A protester sits overlooking a tent camp in front of City Hall in Kansas City.
Protesters upset by social media videos of Kansas City police arresting a pregnant woman have now occupied the lawn in front of City Hall for more than five days. The footage shows an officer kneeling on the back of a pregnant woman during an arrest after a gathering at a gas station. However, her lawyer disputes the police account of the events leading to her arrest. The Kansas City Police Department said in a statement that police were called to the location on September 30 at 10:49 p.m. by a security officer at the gas station and convenience store who said there were 15-20 individuals fighting on the business’s property. When officers arrived minutes later, the owner told officers that he wanted everyone off the property who wasn’t buying anything, according to the statement.
Security camera video released by the police of the incident shows as many as a dozen people gathered at the business some points, some pushing each other, according to the statement, a man physically interfered with the officers’ investigation and refused to leave. Officers attempted to arrest him but the crowd physically prevented the officer from arresting the man, who then took off running, the statement said. He tripped, and officers attempted to get him in custody, at that time, a woman (seen in the video) and man tried to pull the suspect away from officers, the statement said.
Chanel Le’Yoshe, who saw the arrests and shot some of the videos posted online, told reporters there was no fighting or issues before police arrived.
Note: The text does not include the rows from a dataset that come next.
-- ==== Sys2Proof/Laws/Tags.lean ====
section
/-! SUPPORT. The tags of operands and results (01 R25 to R27): what a U or an A tag says of the lanes, and that the tags which the
rules give the results of the lane-wise operations fit the values written. -/

namespace Sys2Proof.Machine

open Sys2Proof

/-! ## What a tag says of the lanes -/

theorem Cell.lane_of_tag_u {c : Cell} (h : c.tag = .u) (i j : Nat) : c.lane i = c.lane j := by
  cases c <;> simp_all [Cell.tag, Cell.lane]

theorem Cell.lane_of_code_zero {c : Cell} (h : c.code = 0) (i j : Nat) : c.lane i = c.lane j := by
  cases c <;> simp_all [Cell.code, Cell.lane]

theorem Cell.lane_of_tag_a {c : Cell} {b st : Word} (h : c.tag = .a b st) (i : Nat) :
    c.lane i = b + BitVec.ofNat 32 (i * st.toNat) := by
  cases c <;> simp_all [Cell.tag, Cell.lane]

/-- An operand marked U reads the same in every lane (01 R25; 04 R95). -/
theorem sliceRead_of_isU {cells : List StoredCell} {s w : Nat} (h : isU cells s w = true) (i j : Nat) :
    sliceRead cells i s w = sliceRead cells j s w := by
  apply Nat.eq_of_testBit_eq
  intro q
  rw [testBit_sliceRead, testBit_sliceRead]
  by_cases hq : q < w
  · have hcell : (cellAt cells ((4 * s + q) / 32)).lane i = (cellAt cells ((4 * s + q) / 32)).lane j := by
      have h' : operandTag cells s w = .u := by simpa [isU] using h
      unfold operandTag at h'
      split at h'
      · rename_i ha
        have ha' : s % 8 = 0 ∧ w = 32 := by simpa using ha
        have hk : (4 * s + q) / 32 = s / 8 := by omega
        rw [hk]; exact Cell.lane_of_tag_u h' i j
      · split at h'
        · rename_i hall
          have hmem : (4 * s + q) / 32 ∈ touched s w := by
            rw [mem_touched _ _ _ (by omega)]; omega
          have := (List.all_eq_true.mp hall) _ hmem
          exact Cell.lane_of_code_zero (by simpa using this) i j
        · exact absurd h' (by simp)
    simp [regBit, hcell]
  · simp [hq]

/-- A whole cell reads the word of its lane. -/
theorem sliceRead_cell (cells : List StoredCell) (s : Nat) (h : s % 8 = 0) (i : Nat) :
    sliceRead cells i s 32 = ((cellAt cells (s / 8)).lane i).toNat := by
  apply Nat.eq_of_testBit_eq
  intro q
  rw [testBit_sliceRead, regBit]
  by_cases hq : q < 32
  · have h1 : (4 * s + q) / 32 = s / 8 := by omega
    have h2 : (4 * s + q) % 32 = q := by omega
    simp [hq, h1, h2]
  · have : ((cellAt cells (s / 8)).lane i).toNat < 2 ^ q :=
      Nat.lt_of_lt_of_le (BitVec.isLt _) (Nat.pow_le_pow_right (by omega) (by omega))
    simp [hq, Nat.testBit_lt_two_pow this]

/-- An operand with tag A reads base + i * stride (01 R25). -/
theorem sliceRead_of_tag_a {cells : List StoredCell} {s : Nat} {b st : Word} (h : operandTag cells s 32 = .a b st)
    (i : Nat) : BitVec.ofNat 32 (sliceRead cells i s 32) = b + BitVec.ofNat 32 (i * st.toNat) := by
  unfold operandTag at h
  split at h
  · rename_i ha
    have ha' : s % 8 = 0 := by simpa using ha
    rw [sliceRead_cell _ _ ha', Cell.lane_of_tag_a h, BitVec.ofNat_toNat, BitVec.setWidth_eq]
  · split at h <;> exact absurd h (by simp)

theorem View.read_of_isU {v : View} {s w : Nat} (h : v.isU s w = true) (i j : Nat) : v.read i s w = v.read j s w :=
  sliceRead_of_isU h i j

theorem View.read_of_tag_u {v : View} {s : Nat} (h : v.tag s 32 = .u) (i j : Nat) : v.read i s 32 = v.read j s 32 :=
  sliceRead_of_isU (by unfold Machine.isU; rw [show operandTag v.grp.cells s 32 = .u from h]; rfl) i j

theorem View.read_of_tag_a {v : View} {s : Nat} {b st : Word} (h : v.tag s 32 = .a b st) (i : Nat) :
    BitVec.ofNat 32 (v.read i s 32) = b + BitVec.ofNat 32 (i * st.toNat) := sliceRead_of_tag_a h i

theorem Cell.lane_of_operandTag {cells : List StoredCell} {s w : Nat} {b st : Word} (h : operandTag cells s w = .a b st) :
    s % 8 = 0 ∧ w = 32 := by
  unfold operandTag at h
  split at h
  · rename_i ha; simpa using ha
  · split at h <;> exact absurd h (by simp)

/-- The word of an affine source (01 R20, R25): only a whole cell is affine, and it needs no extension. -/
theorem View.word_of_tag_a {v : View} {a : Source} {b st : Word} (h : v.tag a.slice a.width = .a b st) (i : Nat) :
    v.word i a = b + BitVec.ofNat 32 (i * st.toNat) := by
  have hw := (Cell.lane_of_operandTag h).2
  unfold View.word
  rw [hw] at h ⊢
  rw [← View.read_of_tag_a h i]
  have hlt : v.read i a.slice 32 < 2 ^ 32 := sliceRead_lt _ _ _ _
  apply BitVec.eq_of_toNat_eq
  rw [BitVec.toNat_ofInt, BitVec.toNat_ofNat]
  have hlow : lowN (v.read i a.slice 32) 32 = v.read i a.slice 32 := Nat.mod_eq_of_lt hlt
  unfold extI
  rw [hlow]
  split <;> omega

theorem View.word_of_isU {v : View} {a : Source} (h : v.isU a.slice a.width = true) (i j : Nat) : v.word i a = v.word j a := by
  unfold View.word
  rw [View.read_of_isU h i j]

/-! ## Tags of results -/

theorem fits_u {lanes : Word} {w : Nat} {val : Nat → Nat} (h : ∀ i j, val i = val j) : OpTag.Fits .u lanes w val :=
  fun i j _ _ _ _ => h i j

/-- A stated tag with a note on the sources fits where the tag itself does. -/
theorem fits_noting {t : OpTag} {src : Bool} {lanes : Word} {w : Nat} {val : Nat → Nat} (ht : t.Fits lanes w val) :
    (t.noting src).Fits lanes w val := by
  cases t <;> cases src <;> exact ht

/-- The tag of an operation that no rule of R27 admits fits where the sources being U makes the values equal (01 Table 01-3). -/
theorem fits_excluded {src : Bool} {lanes : Word} {w : Nat} {val : Nat → Nat} (hs : src = true → ∀ i j, val i = val j) :
    (OpTag.excluded src).Fits lanes w val := by
  cases src
  · trivial
  · exact fits_u (w := w) (hs rfl)

/-- The tag U from U sources fits a value that depends on the sources' values alone (01 R27). -/
theorem fits_uniformTag {v : View} {srcs : List (Nat × Nat)} {lanes : Word} {w : Nat} {val : Nat → Nat}
    (h : (∀ p ∈ srcs, ∀ i j, v.read i p.1 p.2 = v.read j p.1 p.2) → ∀ i j, val i = val j) :
    (v.uniformTag srcs).Fits lanes w val := by
  unfold View.uniformTag
  split
  · rename_i hall
    exact fits_u (h (fun p hp i j => View.read_of_isU (List.all_eq_true.mp hall p hp) i j))
  · trivial

theorem ofNat_mul_toNat (i : Nat) (q : Word) : BitVec.ofNat 32 (i * q.toNat) = BitVec.ofNat 32 i * q := by
  rw [BitVec.ofNat_mul]; simp

/-- The affine rules (01 R27): the tag of the operation fits values of width 32 that are the operation on the words read. -/
theorem fits_affine {k : Affine} {a b : OpTag} {va vb : Word} {lanes : Word} {val : Nat → Nat}
    {ra rb : Nat → Word} (ha : ∀ p q, a = .a p q → ∀ i, ra i = p + BitVec.ofNat 32 (i * q.toNat))
    (hb : ∀ p q, b = .a p q → ∀ i, rb i = p + BitVec.ofNat 32 (i * q.toNat))
    (ua : a = .u → ∀ i, ra i = va) (ub : b = .u → ∀ i, rb i = vb)
    (hv : ∀ i, BitVec.ofNat 32 (val i) = match k with
      | .add => ra i + rb i
      | .sub => ra i - rb i
      | .mul => ra i * rb i
      | .shl => ra i <<< (rb i).toNat
      | .none => BitVec.ofNat 32 (val i)) :
    (k.tag a b va vb).Fits lanes 32 val := by
  unfold Affine.tag
  split
  case h_7 => trivial
  all_goals
    refine ⟨fun _ i _ _ => ?_, fun _ => rfl⟩
    rw [hv i]
    simp only
  · rw [ha _ _ rfl, ub rfl]; ring
  · rw [hb _ _ rfl, ua rfl]; ring
  · rw [ha _ _ rfl, ub rfl]; ring
  · rw [ha _ _ rfl, ub rfl, ofNat_mul_toNat, ofNat_mul_toNat]; ring
  · rw [hb _ _ rfl, ua rfl, ofNat_mul_toNat, ofNat_mul_toNat]; ring
  · rw [ha _ _ rfl, ub rfl, ofNat_mul_toNat, ofNat_mul_toNat]
    simp only [BitVec.shiftLeft_eq_mul_twoPow]; ring

/-- An operand's tag U is the mark U. -/
theorem View.isU_of_tag {v : View} {s w : Nat} (h : v.tag s w = .u) : v.isU s w = true := by
  unfold View.isU Machine.isU; rw [show operandTag v.grp.cells s w = .u from h]; rfl

/-- The tag of a lane-wise integer operation fits a value that depends on the sources' values alone (01 R27). -/
theorem fits_laneTag {v : View} {sat : Bool} {wd : Nat} {srcs : List (Nat × Nat)} {lanes : Word} {w : Nat} {val : Nat → Nat}
    (h : (∀ p ∈ srcs, ∀ i j, v.read i p.1 p.2 = v.read j p.1 p.2) → ∀ i j, val i = val j) :
    (v.laneTag sat wd srcs).Fits lanes w val := by
  unfold View.laneTag
  split
  · refine fits_excluded (fun hu => h (fun p hp i j => ?_))
    have hall : srcs.all (fun p => v.isU p.1 p.2) = true := by
      by_contra hc
      rw [View.uniformTag, if_neg hc] at hu
      exact absurd hu (by decide)
    exact View.read_of_isU (List.all_eq_true.mp hall p hp) i j
  · exact fits_uniformTag h

/-- The tag of a two-source integer operation fits (01 R27); where the affine rules apply the destination has width 32. -/
theorem fits_tagTwo {v : View} {k : Affine} {sat : Bool} {a b : Source} {more : List (Nat × Nat)} {lanes : Word}
    {w : Nat} {val : Nat → Nat}
    (hu : (∀ p ∈ a.at :: b.at :: more, ∀ i j, v.read i p.1 p.2 = v.read j p.1 p.2) → ∀ i j, val i = val j)
    (hv : sat = false → w = 32 → a.width ≤ 32 → b.width ≤ 32 → more = [] → ∀ i, BitVec.ofNat 32 (val i) = match k with
      | .add => v.word i a + v.word i b
      | .sub => v.word i a - v.word i b
      | .mul => v.word i a * v.word i b
      | .shl => v.word i a <<< (v.word i b).toNat
      | .none => BitVec.ofNat 32 (val i)) :
    (v.tagTwo k sat w a b more).Fits lanes w val := by
  simp only [View.tagTwo]
  split
  · exact fits_laneTag hu
  · rename_i h
    simp only [excluded, Bool.or_eq_true, Bool.and_eq_true, decide_eq_true_eq, not_or, not_and, List.any_eq_true, not_exists,
      Bool.not_eq_true, not_not, Bool.not_eq_false', List.isEmpty_iff] at h
    obtain ⟨⟨⟨-, hs, hw⟩, h32⟩, hm⟩ := h
    subst h32
    have hle (p : Nat × Nat) (hp : p ∈ a.at :: b.at :: more) : p.2 ≤ 32 := Nat.le_of_not_lt (hw rfl p hp)
    exact fits_affine (ra := fun i => v.word i a) (rb := fun i => v.word i b) (fun p q hp i => View.word_of_tag_a hp i)
      (fun p q hp i => View.word_of_tag_a hp i) (fun h i => View.word_of_isU (View.isU_of_tag h) i 0)
      (fun h i => View.word_of_isU (View.isU_of_tag h) i 0)
      (hv hs rfl (hle a.at (by simp)) (hle b.at (by simp)) hm)

/-- The tag of an operation on a source and an immediate fits (01 R27). -/
theorem fits_tagImm {v : View} {k : Affine} {a : Source} {imm : Word} {lanes : Word} {w : Nat} {val : Nat → Nat}
    (hu : (∀ i j, v.read i a.slice a.width = v.read j a.slice a.width) → ∀ i j, val i = val j)
    (hv : w = 32 → a.width ≤ 32 → ∀ i, BitVec.ofNat 32 (val i) = match k with
      | .add => v.word i a + imm
      | .sub => v.word i a - imm
      | .mul => v.word i a * imm
      | .shl => v.word i a <<< imm.toNat
      | .none => BitVec.ofNat 32 (val i)) :
    (v.tagImm k w a imm).Fits lanes w val := by
  simp only [View.tagImm]
  split
  · exact fits_laneTag (fun h => hu (h a.at (by simp)))
  · rename_i h
    simp only [excluded, Bool.or_eq_true, Bool.and_eq_true, decide_eq_true_eq, not_or, not_and, List.any_eq_true, not_exists,
      not_not, Bool.false_eq_true, false_or] at h
    obtain ⟨⟨hnu, hw⟩, h32⟩ := h
    subst h32
    exact fits_affine (ra := fun i => v.word i a) (rb := fun _ => imm) (fun p q hp i => View.word_of_tag_a hp i)
      (fun p q hp i => absurd hp (by simp)) (fun h => absurd (View.isU_of_tag h) (by simpa using hnu)) (fun _ _ => rfl)
      (hv rfl (Nat.le_of_not_lt (hw rfl a.at (by simp))))

end Sys2Proof.Machine
end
According to Le’Yoshe, the gathering was organized by a local Black activist, who was releasing some balloons to honor a victim of violence.
The woman arrested is 25-year-old Deja Stallings, who is nine months pregnant, her attorney, Stacy Shaw, told reporters. Shaw disputes the police’s assertion that Stallings tried to pull the suspect away. The security video shows Stallings briefly step between an officer and the man he was moving to arrest, but the officer quickly pushes past her to chase after the suspect, catching up with him just a few feet later. Police said one of the officers then tried to arrest Stallings while she was standing, but “she continued to physically resist arrest, at which point he placed her on the ground to effect the arrest. His arrest occurred out of view of the security camera video. Le’Yoshe’s social video picks up with Stallings already face down on the ground, with an officer’s knee on her lower back and buttocks. Several second later, officers are seen rolling Stallings over and trying to sit her up by pulling up on her right arm. A second video shot by Le’Yoshe, as well as the security camera footage, shows Stallings sitting with an officer who appears to be helping her remain upright, the police said that the officer who arrested the woman stated he took care not to apply pressure with his legs, police called an ambulance and said Stallings was evaluated at a hospital and released.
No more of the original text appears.